[[ EXTRACTED ENTRIES, beginning ]]
/-! ### AMMX: 42_ammx_1.md and 43_ammx_2.md -/

/-- PADD and PSUB lane by lane: wrapping, or clipped to 0 and the lane's maximum; PSUB is `b - a`; their words decode
to them (rules R244 to R247, R289 to R292; the opcode bytes are decision D18 of the spec). -/
def Obligations.PaddAndPsubWorkLaneByLane : Prop :=
  ∀ (vea : Vea) (b d : Reg5),
    AmmxTo (.paddb vea b d) vea b d (EachByte fun x y r => r.toNat = (x.toNat + y.toNat) % 256) ∧
    AmmxTo (.paddw vea b d) vea b d (EachWord fun x y r => r.toNat = (x.toNat + y.toNat) % 65536) ∧
    AmmxTo (.paddusb vea b d) vea b d (EachByte fun x y r => r.toNat = min (x.toNat + y.toNat) 255) ∧
    AmmxTo (.paddusw vea b d) vea b d (EachWord fun x y r => r.toNat = min (x.toNat + y.toNat) 65535) ∧
    AmmxTo (.psubb vea b d) vea b d (EachByte fun x y r => r.toNat = (y.toNat + (256 - x.toNat)) % 256) ∧
    AmmxTo (.psubw vea b d) vea b d (EachWord fun x y r => r.toNat = (y.toNat + (65536 - x.toNat)) % 65536) ∧
    AmmxTo (.psubusb vea b d) vea b d (EachByte fun x y r => r.toNat = y.toNat - x.toNat) ∧
    AmmxTo (.psubusw vea b d) vea b d (EachWord fun x y r => r.toNat = y.toNat - x.toNat) ∧
    AmmxWords (.paddb vea b d) 0x10 vea b d ∧
    AmmxWords (.paddw vea b d) 0x11 vea b d ∧
    AmmxWords (.paddusb vea b d) 0x14 vea b d ∧
    AmmxWords (.paddusw vea b d) 0x15 vea b d ∧
    AmmxWords (.psubb vea b d) 0x12 vea b d ∧
    AmmxWords (.psubw vea b d) 0x13 vea b d ∧
    AmmxWords (.psubusb vea b d) 0x16 vea b d ∧
    AmmxWords (.psubusw vea b d) 0x17 vea b d

/-- PCMP compares `b` with `a` in each lane and writes all ones or zero; their words decode to them (rules R255
to R262; the value of true is decision D25 of the spec). -/
def Obligations.PcmpWritesAMaskInEachLane : Prop :=
  ∀ (vea : Vea) (b d : Reg5),
    AmmxTo (.pcmpeqb vea b d) vea b d (EachByte fun x y r => r = if y = x then 0xFF else 0) ∧
    AmmxTo (.pcmphib vea b d) vea b d (EachByte fun x y r => r = if y.toNat > x.toNat then 0xFF else 0) ∧
    AmmxTo (.pcmpgeb vea b d) vea b d (EachByte fun x y r => r = if y.toInt ≥ x.toInt then 0xFF else 0) ∧
    AmmxTo (.pcmpgtb vea b d) vea b d (EachByte fun x y r => r = if y.toInt > x.toInt then 0xFF else 0) ∧
    AmmxTo (.pcmpeqw vea b d) vea b d (EachWord fun x y r => r = if y = x then 0xFFFF else 0) ∧
    AmmxTo (.pcmphiw vea b d) vea b d (EachWord fun x y r => r = if y.toNat > x.toNat then 0xFFFF else 0) ∧
    AmmxTo (.pcmpgew vea b d) vea b d (EachWord fun x y r => r = if y.toInt ≥ x.toInt then 0xFFFF else 0) ∧
    AmmxTo (.pcmpgtw vea b d) vea b d (EachWord fun x y r => r = if y.toInt > x.toInt then 0xFFFF else 0) ∧
    AmmxWords (.pcmpeqb vea b d) 0x20 vea b d ∧
    AmmxWords (.pcmpeqw vea b d) 0x21 vea b d ∧
    AmmxWords (.pcmphib vea b d) 0x22 vea b d ∧
    AmmxWords (.pcmphiw vea b d) 0x23 vea b d ∧
    AmmxWords (.pcmpgeb vea b d) 0x2C vea b d ∧
    AmmxWords (.pcmpgew vea b d) 0x2D vea b d ∧
    AmmxWords (.pcmpgtb vea b d) 0x2E vea b d ∧
    AmmxWords (.pcmpgtw vea b d) 0x2F vea b d

/-- PMAX and PMIN write the larger and smaller lane, signed and unsigned, and their words decode to them (rules R270 to
R278). -/
def Obligations.PmaxAndPminPickTheLane : Prop :=
  ∀ (vea : Vea) (b d : Reg5),
    AmmxTo (.pmaxsb vea b d) vea b d (EachByte fun x y r => r.toInt = max x.toInt y.toInt) ∧
    AmmxTo (.pmaxub vea b d) vea b d (EachByte fun x y r => r.toNat = max x.toNat y.toNat) ∧
    AmmxTo (.pmaxsw vea b d) vea b d (EachWord fun x y r => r.toInt = max x.toInt y.toInt) ∧
    AmmxTo (.pmaxuw vea b d) vea b d (EachWord fun x y r => r.toNat = max x.toNat y.toNat) ∧
    AmmxTo (.pminsb vea b d) vea b d (EachByte fun x y r => r.toInt = min x.toInt y.toInt) ∧
    AmmxTo (.pminub vea b d) vea b d (EachByte fun x y r => r.toNat = min x.toNat y.toNat) ∧
    AmmxTo (.pminsw vea b d) vea b d (EachWord fun x y r => r.toInt = min x.toInt y.toInt) ∧
    AmmxTo (.pminuw vea b d) vea b d (EachWord fun x y r => r.toNat = min x.toNat y.toNat) ∧
    AmmxWords (.pmaxsb vea b d) 0x34 vea b d ∧
    AmmxWords (.pmaxub vea b d) 0x36 vea b d ∧
    AmmxWords (.pmaxsw vea b d) 0x35 vea b d ∧
    AmmxWords (.pmaxuw vea b d) 0x37 vea b d ∧
    AmmxWords (.pminsb vea b d) 0x30 vea b d ∧
    AmmxWords (.pminub vea b d) 0x32 vea b d ∧
    AmmxWords (.pminsw vea b d) 0x31 vea b d ∧
    AmmxWords (.pminuw vea b d) 0x33 vea b d

/-- PMUL88, PMULH and PMULL keep bits 23-8, 31-16 and 15-0 of the signed product of each word lane, and their words
and PMULA's, the fourth of the family, decode to them (rules R280 to R283). -/
def Obligations.PmulKeepsItsPartOfTheProduct : Prop :=
  ∀ (vea : Vea) (b d : Reg5),
    AmmxTo (.pmul88 vea b d) vea b d
      (EachWord fun x y r => (r.toNat : Int) = x.toInt * y.toInt / 2 ^ 8 % 2 ^ 16) ∧
    AmmxTo (.pmulh vea b d) vea b d
      (EachWord fun x y r => (r.toNat : Int) = x.toInt * y.toInt / 2 ^ 16 % 2 ^ 16) ∧
    AmmxTo (.pmull vea b d) vea b d (EachWord fun x y r => (r.toNat : Int) = x.toInt * y.toInt % 2 ^ 16) ∧
    AmmxWords (.pmul88 vea b d) 0x18 vea b d ∧
    AmmxWords (.pmulh vea b d) 0x1A vea b d ∧
    AmmxWords (.pmull vea b d) 0x1B vea b d ∧
    AmmxWords (.pmula vea b d) 0x19 vea b d

/-- PMULA: in each of the two pixels the top byte is 0 and each colour is b's when a's alfa is 255, else
`alfa * b / 256 + a` clipped to 255; PAVGB: the rounded-up average of each byte lane; their words decode to
them (rules R252, R285; the scaling of PMULA is decision D26 of the spec). -/
def Obligations.PmulaBlendsAndPavgbAverages : Prop :=
  ∀ (vea : Vea) (b d : Reg5),
    AmmxTo (.pavgb vea b d) vea b d (EachByte fun x y r => r.toNat = (x.toNat + y.toNat + 1) / 2) ∧
    AmmxWords (.pavgb vea b d) 0x0C vea b d ∧
    AmmxWords (.pmula vea b d) 0x19 vea b d ∧
    AmmxTo (.pmula vea b d) vea b d fun x y r =>
      ∀ pixel, pixel < 2 → laneB r (4 * pixel) = 0 ∧
        ∀ colour, 1 ≤ colour → colour < 4 →
          let al := (laneB x (4 * pixel)).toNat
          let p := (laneB x (4 * pixel + colour)).toNat
          let q := (laneB y (4 * pixel + colour)).toNat
          (laneB r (4 * pixel + colour)).toNat = if al = 255 then q else min (al * q / 256 + p) 255

/-- PAND, PANDN, POR, PEOR and BSEL bit by bit; BSEL takes the `<vea>` bit where the mask is 1 and keeps d's where it
is 0; their words decode to them (rules R229, R249, R250, R265, R287). -/
def Obligations.LogicalAmmxWorksBitByBit : Prop :=
  ∀ (vea : Vea) (b d : Reg5),
    let bits (f : Bool → Bool → Bool) (x y r : QWord) : Prop :=
      ∀ i, i < 64 → r.getLsbD i = f (x.getLsbD i) (y.getLsbD i)
    AmmxTo (.pand vea b d) vea b d (bits fun x y => x && y) ∧
    AmmxTo (.pandn vea b d) vea b d (bits fun x y => !x && y) ∧
    AmmxTo (.por vea b d) vea b d (bits fun x y => x || y) ∧
    AmmxTo (.peor vea b d) vea b d (bits fun x y => x != y) ∧
    AmmxWords (.pand vea b d) 0x08 vea b d ∧
    AmmxWords (.pandn vea b d) 0x0B vea b d ∧
    AmmxWords (.por vea b d) 0x09 vea b d ∧
    AmmxWords (.peor vea b d) 0x0A vea b d ∧
    AmmxWords (.bsel vea b d) 0x29 vea b d ∧
    ∀ s : State, Readable ((veaAt vea s).loc.addrs .q) s →
      let a := (veaAt vea s).loc.value .q s
      let m := s.quad (.d b)
      let old := s.quad (.d d)
      ∃ t, exec (.bsel vea b d) s = .next t ∧
        (∀ i, i < 64 → (t.quad (.d d)).getLsbD i = if m.getLsbD i then a.getLsbD i else old.getLsbD i) ∧
        t.sr = s.sr ∧ t.pc = s.pc + BitVec.ofNat 32 (4 + 2 * vea.extWords) ∧
        Frame (.d d :: steppedVea vea) [] s t ∧ ∀ r ∈ steppedVea vea, t.long r = (veaAt vea s).st.long r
[[ EXTRACTED ENTRIES, end ]]
- **ACTIVITY**:
Starting at the line above that holds "AmmxTo (.pmaxuw vea" and ending at the line that holds "AmmxWords (.pmaxsw vea", transcribe each line exactly and include no other lines.

- **SOLUTION BELOW**:
    AmmxTo (.pmaxuw vea b d) vea b d (EachWord fun x y r => r.toNat = max x.toNat y.toNat) ∧
    AmmxTo (.pminsb vea b d) vea b d (EachByte fun x y r => r.toInt = min x.toInt y.toInt) ∧
    AmmxTo (.pminub vea b d) vea b d (EachByte fun x y r => r.toNat = min x.toNat y.toNat) ∧
    AmmxTo (.pminsw vea b d) vea b d (EachWord fun x y r => r.toInt = min x.toInt y.toInt) ∧
    AmmxTo (.pminuw vea b d) vea b d (EachWord fun x y r => r.toNat = min x.toNat y.toNat) ∧
    AmmxWords (.pmaxsb vea b d) 0x34 vea b d ∧
    AmmxWords (.pmaxub vea b d) 0x36 vea b d ∧
    AmmxWords (.pmaxsw vea b d) 0x35 vea b d ∧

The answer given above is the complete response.